While still belonging to the Presbyterian Church, Marshall does not attend Sunday worship regularly and is not a member of the Orange Order. But he has raised his head above the parapet into northern party politics.
He fell foul of the DUP, in particular, over Brexit after an appearance on the BBC Northern Ireland politics show The View when he accused Sir Jeffrey Donaldson of being "disrespectful" and getting the UK-EU withdrawal agreement "horribly wrong".
Lagan Valley MP Donaldson, criticising agri-food sector leaders in the north, had said: "I don't believe they have read the detail of this, they have not read the 500 pages. There are serious constitutional and economic implications of this deal for Northern Ireland."
Marshall, a former president of the Ulster Farmers Union, hit back: "It's completely disrespectful to imply that those individuals tonight haven't read, or don't understand, this piece of work. I think he's got it horribly wrong."
He has no regrets. "I would do it again. [The DUP] were wrong," he says.
"When I am in Dublin, I can look back at the bubble of Northern Ireland politics and see how toxic and charged it is, with a lack of leadership."
Privately both senior DUP and Ulster Unionist figures had voiced support for Marshall going to Leinster House, but insisted they could not do so publicly.

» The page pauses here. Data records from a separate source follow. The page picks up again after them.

-- ==== Sys2Proof/Machine/Assembler.lean ====
section
/-! DEFINITION. The textual form of a command stream and its two pseudo-instructions (30_encoding R72, R73): a source
line becomes the host events it stands for. No step uses it; what R72 leaves open of the text is log 17. -/

namespace Sys2Proof.Machine

open Sys2Proof

/-- One line of a command stream (30_encoding R72), with the pseudo-instructions of R73. -/
inductive AsmLine where
  /-- An empty line, or a comment alone. -/
  | blank
  /-- `init [seed=S]`. -/
  | init (seed : Option V128)
  /-- `update D`. -/
  | update (data : List Byte)
  /-- `finalize`. -/
  | finalize
  /-- `hash [seed=S] D`. -/
  | hash (seed : Option V128) (data : List Byte)
  /-- The directive `reset`: the reset event, not a packet. -/
  | reset
  /-- Pseudo-instruction `session [seed=S] D`. -/
  | session (seed : Option V128) (data : List Byte)
  /-- Pseudo-instruction `chunks [seed=S] D1 ... Dk`. -/
  | chunks (seed : Option V128) (parts : List (List Byte))
  deriving DecidableEq, Repr

/-- The command packet of an instruction, as a host event. -/
def commandEvent (i : Instr) : HostEvent := .packet (encode i)

/-- What the host does for a line: the commands it assembles to (30_encoding R72), pseudo-instructions expanded
(R73). -/
def assemble : AsmLine → List HostEvent
  | .blank => []
  | .init seed => [commandEvent (.init seed)]
  | .update data => [commandEvent (.update data)]
  | .finalize => [commandEvent .finalize]
  | .hash seed data => [commandEvent (.hash seed data)]
  | .reset => [.reset]
  | .session seed data => [commandEvent (.init seed), commandEvent (.update data), commandEvent .finalize]
  | .chunks seed parts =>
    commandEvent (.init seed) :: (parts.map (fun d => commandEvent (.update d)) ++ [commandEvent .finalize])

/-! ### Text -/

/-- A word of a line: bare characters, or the text between two double quotes. -/
inductive Token where
  | word (chars : List Char)
  | quoted (chars : List Char)
  deriving DecidableEq, Repr

/-- Where the reader of a line stands: between words, inside a word, inside a quoted string. -/
inductive LexMode where
  | gap
  | inWord (acc : List Char)
  | inQuote (acc : List Char)
  deriving DecidableEq, Repr

/-- The double quote. -/
def quoteChar : Char := Char.ofNat 34

/-- A blank between words: a space or a tab. -/
def isBlank (ch : Char) : Bool := ch.toNat == 32 || ch.toNat == 9

/-- The words of a line; a `#` outside a quoted string starts a comment; an open quote at the end is no line. DESIGN
CHOICE (safe; log 17): no blank is needed after a closing quote, the next character starts a new word, so that
`"ab""cd"` is two words; 30_encoding R72 and R73 are silent. -/
def lex : LexMode → List Char → Option (List Token)
  | .gap, [] => some []
  | .inWord acc, [] => some [.word acc.reverse]
  | .inQuote _, [] => none
  | .gap, ch :: cs =>
    if ch = '#' then some []
    else if isBlank ch then lex .gap cs
    else if ch = quoteChar then lex (.inQuote []) cs
    else lex (.inWord [ch]) cs
  | .inWord acc, ch :: cs =>
    if ch = '#' then some [.word acc.reverse]
    else if isBlank ch then (lex .gap cs).map (.word acc.reverse :: ·)
    else lex (.inWord (ch :: acc)) cs
  | .inQuote acc, ch :: cs =>
    if ch = quoteChar then (lex .gap cs).map (.quoted acc.reverse :: ·)
    else lex (.inQuote (ch :: acc)) cs

/-- A hex digit, of either case (30_encoding R72). -/
def hexDigit (ch : Char) : Option Nat :=
  let n := ch.toNat
  if 48 ≤ n ∧ n ≤ 57 then some (n - 48)
  else if 97 ≤ n ∧ n ≤ 102 then some (n - 87)
  else if 65 ≤ n ∧ n ≤ 70 then some (n - 55)
  else none

/-- `hexstring`: an even number, possibly zero, of hex digits, two a byte (30_encoding R72). -/
def hexBytes : List Char → Option (List Byte)
  | [] => some []
  | [_] => none
  | a :: b :: cs => do
    let x ← hexDigit a
    let y ← hexDigit b
    let rest ← hexBytes cs
    return BitVec.ofNat 8 (16 * x + y) :: rest

/-- The ASCII bytes of a quoted string (30_encoding R72). -/
def asciiBytes : List Char → Option (List Byte)
  | [] => some []
  | ch :: cs => if ch.toNat < 128 then (asciiBytes cs).map (BitVec.ofNat 8 ch.toNat :: ·) else none

/-- `data` (30_encoding R72): hex digits, the word `empty`, or a quoted string. -/
def dataOf : Token → Option (List Byte)
  | .quoted cs => asciiBytes cs
  | .word cs => if cs = ['e', 'm', 'p', 't', 'y'] then some [] else hexBytes cs

/-- The one `data` that ends a line of `update`, `hash` or `session`; no word at all is the hexstring of no digits
(DESIGN CHOICE, safe; log 17). -/
def oneData : List Token → Option (List Byte)
  | [] => some []
  | [t] => dataOf t
  | _ => none

/-- `hex32`: exactly 32 hex digits, byte 0 first (30_encoding R72). -/
def hex32 (cs : List Char) : Option V128 :=
  if cs.length = 32 then (hexBytes cs).map load16 else none

/-- `[ seedarg ]`: `seed=` and 32 hex digits, or nothing; and the words after it (30_encoding R72). -/
def seedArg : List Token → Option (Option V128 × List Token)
  | .word ('s' :: 'e' :: 'e' :: 'd' :: '=' :: cs) :: rest => (hex32 cs).map fun v => (some v, rest)
  | rest => some (none, rest)

/-- The line that a row of words spells (30_encoding R72, R73); `none` when the grammar has no such line. DESIGN CHOICE
(safe; log 17): `chunks` with no `D` at all, `k = 0`, is a line, INIT and FINALIZE with no UPDATE between; 30_encoding
R73 gives no lower bound for `k`. -/
def lineOf : List Token → Option AsmLine
  | [] => some .blank
  | .word ['i', 'n', 'i', 't'] :: ts =>
    match seedArg ts with
    | some (seed, []) => some (.init seed)
    | _ => none
  | .word ['u', 'p', 'd', 'a', 't', 'e'] :: ts => (oneData ts).map .update
  | [.word ['f', 'i', 'n', 'a', 'l', 'i', 'z', 'e']] => some .finalize
  | .word ['h', 'a', 's', 'h'] :: ts => do
    let (seed, rest) ← seedArg ts
    let data ← oneData rest
    return .hash seed data
  | [.word ['r', 'e', 's', 'e', 't']] => some .reset
  | .word ['s', 'e', 's', 's', 'i', 'o', 'n'] :: ts => do
    let (seed, rest) ← seedArg ts
    let data ← oneData rest
    return .session seed data
  | .word ['c', 'h', 'u', 'n', 'k', 's'] :: ts => do
    let (seed, rest) ← seedArg ts
    let parts ← rest.mapM dataOf
    return .chunks seed parts
  | _ => none

/-- A source line to the host events it stands for (30_encoding R72). -/
def assembleText (line : List Char) : Option (List HostEvent) :=
  (lex .gap line).bind fun ts => (lineOf ts).map assemble

end Sys2Proof.Machine
end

Marshall is not just anti-Brexit, he is very pro-Europe, believing the original ambitions in establishing the then EEC in 1957 – ensuring security of food supplies and averting future wars – have been fulfilled, along with a strong track record on human rights, animal welfare, the environment and business. If the bureaucracy had become too cumbersome, that was being examined, in his view.
He sees the basic problem of Brexit as the fact that it is built on ideology, a throwback to imperialism even, and he supports a second referendum.
"Brexiteers say the referendum has not been respected but it has been completely respected. For almost the last three years, which is a reasonable amount of time, MPs have attempted to implement it but they have demonstrated in trying to do so that Brexit is not good for us.
"They argue too that a second vote is anti-democratic but it is absolutely democratic to change your mind. The UK is completely divided – families, and communities – and if it is going to be healed you are going to need leadership."
Despite misgivings, Marshall took part in a west Belfast Féile event focussed on anti-sectarianism. He said he can "respect" the republicanism of Mary Lou McDonald, the Sinn Fein president.
"I said to Mary Lou that for people like me, having been born in 1968 in south Armagh and living during the Troubles, Irish republicans were seen as anti-Protestant and anti-British, compared to her middle-class upbringing in south Dublin," he says.
Married to Lesa (the family is completed by 22-year-old daughter Laura), Marshall enjoys his music, naming U2 among his best-loved artists – and The Joshua Tree as his favourite album – along with Mumford and Sons and Michelle Shocked. He enjoys reading and movies and is a big fan of BBC Radio Four.
As we leave his farmhouse, he says he is optimistic about the future "for two reasons".
"Firstly, youth. In the same way as, growing up, I would have seen World War Two as the stuff of history and Hollywood, my kids and their generation regard the Troubles that way, and I think we will see that coming through.
"Secondly, women. Women have always been the glue which has held Northern Ireland society together and I believe they still are."